Вы такого варенья никогда не ели.

Мы прошли на кухню. Я сел за стол. Хозяйка налила воды в большой эмалированный чайник, ключила электропечь, поставила чайник на конфорку и лишь после этого села за стол, сказала:

– Слушаю вас, Сергей Петрович.

– Клавдия Пвловна, вы видели недавних постояльцев сорок четвертой квартиры?

– Это кинщиков-то?

– Да.

– А как же мне их не видеть. Они тут такой трам-тарам устроили.

– Что вы имеете в виду?

– Шумели очень. Особенно этот инвалид. "Бездари! Кретины!" Я до сих пор по ночам вздрагиваю.

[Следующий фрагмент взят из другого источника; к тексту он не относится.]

-- ==== Sys2Proof/Machine/Attend.lean ====
section
/-!
DEFINITION. The ATTEND phases on a hearth (11): token rows (R325–R327), segment partials and their fold (R329–R331), records (R336).
A phase runs as one command: its gathers, products and writes are composed of whole reads and writes of partition memory, through the TLB of
the hearth and the walker of its base die (R255–R258). Between commands bellows 0 and flues 0 and 1 therefore hold no stream of ATTEND (log 25).
-/

namespace Sys2Proof.Machine

/-! Writes with copy-on-write (R270, R327, R419). -/

/-- A write inside one page; a page with COW = 1 is copied first and its writer's old translation shot down. The copy waits for the update
unit to be within no copy and no REKEY page (R260). The first component is none, or the abort code that refuses the write. -/
def putPage (s : State) (die p va : Nat) (data : List Byte) : Option Nat × State :=
  let w := vaPutAt s die p va data
  match w.1 with
  | .ok => (none, w.2)
  | .fault => (some 4, w.2)
  | .prot => (some 4, w.2)
  | .ue => (some 5, w.2)
  | .cowWait =>
    let vpn := va / 65536 % 2 ^ 32
    let c := cowWhole w.2 p vpn
    if (xlGet w.2 p).cowRun.isSome || (xlGet w.2 p).rk.isSome then (none, hold w.2)
    else if c.1 = 8 then (some 11, c.2.2)
    else if c.1 = 11 then (some 5, c.2.2)
    else if c.1 ≠ 1 then (some 4, c.2.2)
    else
      let s1 := if c.2.1.isEmpty then c.2.2 else sdStart c.2.2 p .cow c.2.1 []
      let w2 := vaPutAt s1 die p va data
      (if w2.1 = .ok then none else some 4, w2.2)

/-- A write of any length, page by page. -/
def putPages (s : State) (die p va : Nat) (data : List Byte) (n : Nat) : Option Nat × State :=
  match n with
  | 0 => (none, s)
  | n + 1 =>
    if data.isEmpty then (none, s)
    else
      let part := min data.length (65536 - va % 65536)
      let w := putPage s die p va (data.take part)
      match w.1 with
      | some c => (some c, w.2)
      | none => putPages w.2 die p (va + part) (data.drop part) n

def putCow (s : State) (p va : Nat) (data : List Byte) : Option Nat × State := putPages s 0 p va data (pageFuel data.length)

/-! Layout (R322, R324, R325). -/

/-- The start of layer LAYER of a sequence (R324). -/
def layerVa (d kv cap : Nat) : Nat := kv + adLayer d * 65536 * cdiv (cap * adTb d) 65536

/-- Vector `v` of a token row: keys of head v below HEADS_KV, values of head v − HEADS_KV above (R325). -/
def tokCode (d row v k : Nat) : Nat := if adF4 d then bits row (512 * v + 4 * k) 4 else bits row (1024 * v + 8 * k) 8

/-- The scale code of element `k` of vector `v`; 127, a factor of 1, for KV-F8. -/
def tokScale (d row v k : Nat) : Nat :=
  if adF4 d then
    let b := if v < adH d then 4 * v + k / 32 else 32 + 4 * (v - adH d) + k / 32
    bits row (8 * (128 * adH d + b)) 8
  else 127

/-- Format codes of the cached vectors, of Q and of P (R322, R329). -/
def kvFmt (d : Nat) : Nat := if adF4 d then 9 else 3
def qFmt (d : Nat) : Nat := if adBf d then 2 else 3

/-! APPEND (R326, R327). -/

/-- A block of 32 elements converted: element codes, scale codes, flags. -/
structure NewBlk where
  codes : List Nat
  scales : List Nat
  flags : CvtFlags
deriving DecidableEq, Repr

/-- One block converted from draw `ctr` on, and the draw counter after it. -/
def appendBlk (d seed ctr : Nat) (src : List Nat) : NewBlk × Nat :=
  if adF4 d then let y := qntBlock 9 (adSr d) seed ctr src; (⟨y.1, [y.2.1], y.2.2.1⟩, y.2.2.2)
  else let y := cvtList 0 3 (adSr d) seed ctr src; (⟨y.1, [], y.2.1⟩, y.2.2)

/-- Inserts a block in an order of conversion. -/
def orderInsert (d b : Nat) (l : List Nat) : List Nat :=
  match l with
  | [] => [b]
  | c :: r => if Config.appendOrder d b < Config.appendOrder d c then b :: c :: r else c :: orderInsert d b r

/-- The order in which an APPEND task converts its `n` blocks (log 8): every order is one of `Config.appendOrder`'s; under RNE no draw is
taken, and the order shows nowhere. -/
def blockOrder (d n : Nat) : List Nat := if adSr d then (List.range n).foldl (fun l b => orderInsert d b l) [] else List.range n

/-- The blocks `order` of the FP32 rows `new`, converted one after another: the draw counter starts at 0 and rises by 1 with each draw (R67). -/
def appendBlks (d seed ctr : Nat) (new : List Byte) (order : List Nat) : Tbl NewBlk × Nat :=
  order.foldl (fun acc b =>
    let y := appendBlk d seed acc.2 ((List.range 32).map (fun k => leVal ((new.drop (128 * b + 4 * k)).take 4)))
    (tput acc.1 b y.1, y.2)) ([], ctr)

/-- A token row of its 8H blocks, keys then values in head order (R325): bytes and flags. -/
def tokenRow (d : Nat) (ys : List NewBlk) : List Byte × CvtFlags :=
  let w := if adF4 d then 4 else 8
  let pack (cs : List Nat) : List Byte := leBytes (4 * w) (cs.zipIdx.foldl (fun a z => a + fieldAt (w * z.2) w z.1) 0)
  let codes := ys.flatMap (fun y => pack y.codes)
  let sc (l : List NewBlk) : List Byte :=
    let b := l.flatMap (fun y => y.scales.map (fun c => (BitVec.ofNat 8 c : Byte)))
    b ++ List.replicate (32 - b.length) 0
  (if adF4 d then codes ++ sc (ys.take (4 * adH d)) ++ sc (ys.drop (4 * adH d)) else codes, ys.foldl (fun f y => f ||| y.flags) 0)

/-- A TLB miss of an ATTEND task's request: a walk by the walker of the hearth's base die fills the TLB, or its fault is recorded and the task
aborts (R256, R258). -/
def attWalk (s : State) (h p vpn own eng : Nat) (wr : Bool) : Option TlbEnt × State :=
  let w := agWalk (xltBump s p (R.xltTlbMissH p h) 1) (h / 64) p (65536 * vpn)
  let fault := walkFault w.2 ⟨h, p, ⟨vpn, own, eng, 0, wr, false⟩⟩
  match w.1 with
  | .invalid => (none, fault 1 4)
  | .ue => (none, fault 5 5)
  | .leaf e _ _ =>
    if wr && !leW e && !leCow e then (none, fault 2 4)
    else (some (tlbMake vpn p e), hmod w.2 h (fun x => tlbFill x (tlbMake vpn p e)))

/-- The translation of an ATTEND task's request (R255–R258): the entry that its page has in the hearth's TLB, or its abort. -/
def attXlate (s : State) (h p vpn own eng : Nat) (wr : Bool) : Option TlbEnt × State :=
  match tlbLook s h p vpn with
  | (none, s1) => attWalk s1 h p vpn own eng wr
  | (some t, s1) => if !wr || t.w || t.cow then (some t, s1) else attWalk (tlbDrop s1 h p vpn) h p vpn own eng wr

/-- A phase reads the rows of handle `hd` by a read port (R156: 0 the tile loader, 6 the vector engine's LD): the read passes through the decoder,
where an armed injection fires (R147, R578). Which row of the handle is read then is a free value (log 25). False when the task aborts. -/
def attDecode (s : State) (h own port hd : Nat) : State × Bool :=
  match injKind s 3 h with
  | none => (s, true)
  | some _ =>
    let v := hdl (hget s h).spd hd
    let r := freeBits s 16
    spdInject r.2 h own port (hdMem v) (hdBase v + r.1 % max 1 (hdLen v))

/-- A read for an ATTEND task, page by page: the data, or the task's abort (R175, R258). -/
def attRead (s : State) (h p own eng va len n : Nat) : Option (List Byte) × State :=
  match n with
  | 0 => (some [], s)
  | n + 1 =>
    if len = 0 then (some [], s)
    else
      let part := min len (65536 - va % 65536)
      let t := attXlate s h p (va / 65536 % 2 ^ 32) own eng false
      match t.1 with
      | none => (none, t.2)
      | some e =>
        let r := agRead t.2 p e.k (65536 * e.frame + va % 65536) part true
        if r.ue then (none, engFail r.st h eng 5 5 own 0)
        else
          let rest := attRead r.st h p own eng (va + part) (len - part) n
          (rest.1.map (fun d => r.data ++ d), rest.2)

/-- A read for an ATTEND task: the data, or the task's abort; a range of a failed collective entry aborts it with the entry's code (R404). -/
def attGet (s : State) (h p own eng va len : Nat) : Option (List Byte) × State :=
  match colFailAt s p va len with
  | some code => (none, engAbort s h own code)
  | none => attRead s h p own eng va len (pageFuel len)

/-- Requests of a range: one for each 2 KiB granule it meets (R163). -/
def granuleCount (va len : Nat) : Nat := if len = 0 then 0 else (va + len - 1) / 2048 - va / 2048 + 1

/-- What flue 0 brings in for an ATTEND task (R337) counts as a flue's (R182): requests and bytes. -/
def attIn (s : State) (h va len : Nat) : State :=
  fluBump (fluBump s h (R.fluBytesInF h 0) len 64) h (R.fluReqs h) (granuleCount va len)

/-- What bellows 0 gathers for an ATTEND task (R337): elements and bytes (R188). -/
def attGather (s : State) (h elems len : Nat) : State :=
  blwBump (blwBump s h (R.blwElemsB h 0) elems) h (R.blwBytesB h 0) len 64

/-- The tiles that ATTEND's own descriptors make of what flues 0 and 1 move: the spec gives these descriptors no TILES, so their number is a
free value (log 25). -/
def attTiles (s : State) (h : Nat) : State :=
  let a := freeBits s 48
  let b := freeBits a.2 48
  fluBump (fluBump b.2 h (R.fluTilesF h 0) a.1) h (R.fluTilesF h 1) b.1

/-- A page of an ATTEND task's write, by flue 1: with COW = 1 it is copied first and its writer's translation shot down (R270), which waits for the
update unit to be within no copy and no REKEY page (R260). False when the write was refused: the refusal is recorded as for any hearth's write. -/
def attPage (s : State) (h p own va : Nat) (data : List Byte) : Bool × State :=
  let vpn := va / 65536 % 2 ^ 32
  let put := fun (s : State) (e : TlbEnt) => agWrite s p e.k (65536 * e.frame + va % 65536) data false
  let t := attXlate s h p vpn own 1 true
  match t.1 with
  | none => (false, t.2)
  | some e =>
    if e.w then (true, put t.2 e)
    else if (xlGet t.2 p).cowRun.isSome || (xlGet t.2 p).rk.isSome then (true, hold t.2)
    else
      let c := cowWhole t.2 p vpn
      if c.1 ≠ 1 then (false, cowRefuse c.2.2 p c.1 ⟨h, 1, own, vpn, 0⟩)
      else
        let s1 := if c.2.1.isEmpty then c.2.2 else sdStart c.2.2 p .cow c.2.1 []
        let u := attXlate (tlbDrop s1 h p vpn) h p vpn own 1 true
        match u.1 with
        | none => (false, u.2)
        | some e => (true, put u.2 e)

/-- A write of any length, page by page. -/
def attWrite (s : State) (h p own va : Nat) (data : List Byte) (n : Nat) : Bool × State :=
  match n with
  | 0 => (true, s)
  | n + 1 =>
    if data.isEmpty then (true, s)
    else
      let part := min data.length (65536 - va % 65536)
      let w := attPage s h p own va (data.take part)
      if w.1 then attWrite w.2 h p own (va + part) (data.drop part) n else w

/-- A write for an ATTEND task, by flue 1 (R337); false when it was refused and the task aborts, or when it has to wait (R392). -/
def attPut (s : State) (h p own : Nat) (va : Nat) (data : List Byte) : Bool × State :=
  match colFailAt s p va data.length with
  | some code => (false, engAbort s h own code)
  | none =>
    if colHold s p va data.length then (false, hold s)
    else
      let w := attWrite s h p own va data (pageFuel data.length)
      if w.1 then (true, fluBump (colCount w.2 p va data.length) h (R.fluBytesOutF h 1) data.length 64) else w

/-- Reads the FP32 rows of a share (R322), up to the first that faults. -/
def appendRead (s : State) (h : Nat) (t : TaskRun) (l : List (Nat × Nat)) : List Byte × State :=
  match l with
  | [] => ([], s)
  | (e, k) :: r =>
    let d := t.att
    let va := adNew d + (ltQidx e + k) * adH d * 1024
    let src := attGet s h t.part t.id 0 va (adH d * 1024)
    match src.1 with
    | none => ([], src.2)
    | some bs =>
      match attDecode (attIn src.2 h va (adH d * 1024)) h t.id 6 57 with
      | (s1, false) => ([], s1)
      | (s1, true) => let x := appendRead s1 h t r; (bs ++ x.1, x.2)

/-- Writes the token rows of a share from the `i`-th on, as far as they were read (R327). -/
def appendWrite (s : State) (h : Nat) (t : TaskRun) (l : List (Nat × Nat)) (ys : Tbl NewBlk) (i : Nat) : State :=
  match l with
  | [] => s
  | (e, k) :: r =>
    let d := t.att
    match (List.range (8 * adH d)).mapM (fun b => tget ys (8 * adH d * i + b)) with
    | none => s
    | some bs =>
      let y := tokenRow d bs
      let pos := ltKeys e - ltRows e + k
      let w := attPut (hmod s h (fun x => setCvt x t.id y.2)) h t.part t.id (layerVa d (ltKv e) (ltCap e) + pos * adTb d) y.1
      if w.1 then appendWrite (atnBump w.2 t.part (R.atnAppendTokens t.part) 1) h t r ys (i + 1) else w.2
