-- ==== Sys2Proof/Machine/CmdControl.lean ====
section
/-!
DEFINITION. The meanings of the control-space commands (R423, R475–R477, R575, R576).
-/

namespace Sys2Proof.Machine

/-- CSR_READ (R423). -/
def execCsrRead (qp addr ctag : Nat) (s : State) : Host.Outcome State Fault Refusal := act (only (qp ≤ 1024) (fun t => csrReadOp t qp addr ctag)) s
/-- CSR_WRITE (R423). -/
def execCsrWrite (qp addr : Nat) (value : W64) (ctag : Nat) (s : State) : Host.Outcome State Fault Refusal :=
  act (only (qp ≤ 1024) (fun t => csrWriteOp t qp addr value ctag)) s
/-- REGISTER_WRITE (R576). -/
def execRegisterWrite (who : Caller) (addr : Nat) (value : W64) (s : State) : Host.Outcome State Fault Refusal :=
  act (fun t => registerWriteOp t who addr value) s
/-- COUNTER_CLEAR (R477). -/
def execCounterClear (blk : Blk) (inst : Nat) (s : State) : Host.Outcome State Fault Refusal := actStk (fun t => counterClear t blk inst) s
/-- ERR_LOG_CLEAR (R575). -/
def execErrLogClear (blk : Blk) (inst : Nat) (s : State) : Host.Outcome State Fault Refusal := actStk (fun t => errLogClear t blk inst) s

end Sys2Proof.Machine
end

Слава Богу, что быстро съехали.

– Как они выглядели?

– Молодые - кудлатые, бородатые и в черных очках, будто слепые. Ночь на дворе, а они все в очках. Очень они мне не понравились.

– А режиссер?

– Инвалид этот?

– Да.

– Этот ничего, обходительный. Меня все по имени, отчеству. "Извините, Клавдия Павловна, что доставляем вам беспокойство". Но тоже странный? Ой, чайник скипел! Я щас.
– Она проворно вскочила, подошла к кухонному столу, достала пачку чая, насыпала в заварной чайник, залила кипятком, накрыла чайник вафельным полотенцем, похвасталась: - Индийский. Я его для дорогих гостей берегу, Сама-то пью всякую всячину. На мою пенсию больно-то не разбежишься. Верно?

– Да. Сегодня пенсионерам трудно приходится, - согласился я.

Клавдия Павловна села на прежнее место, спросила:

– Так о чем это я говорила?

– О том, что режиссер вам показался странным.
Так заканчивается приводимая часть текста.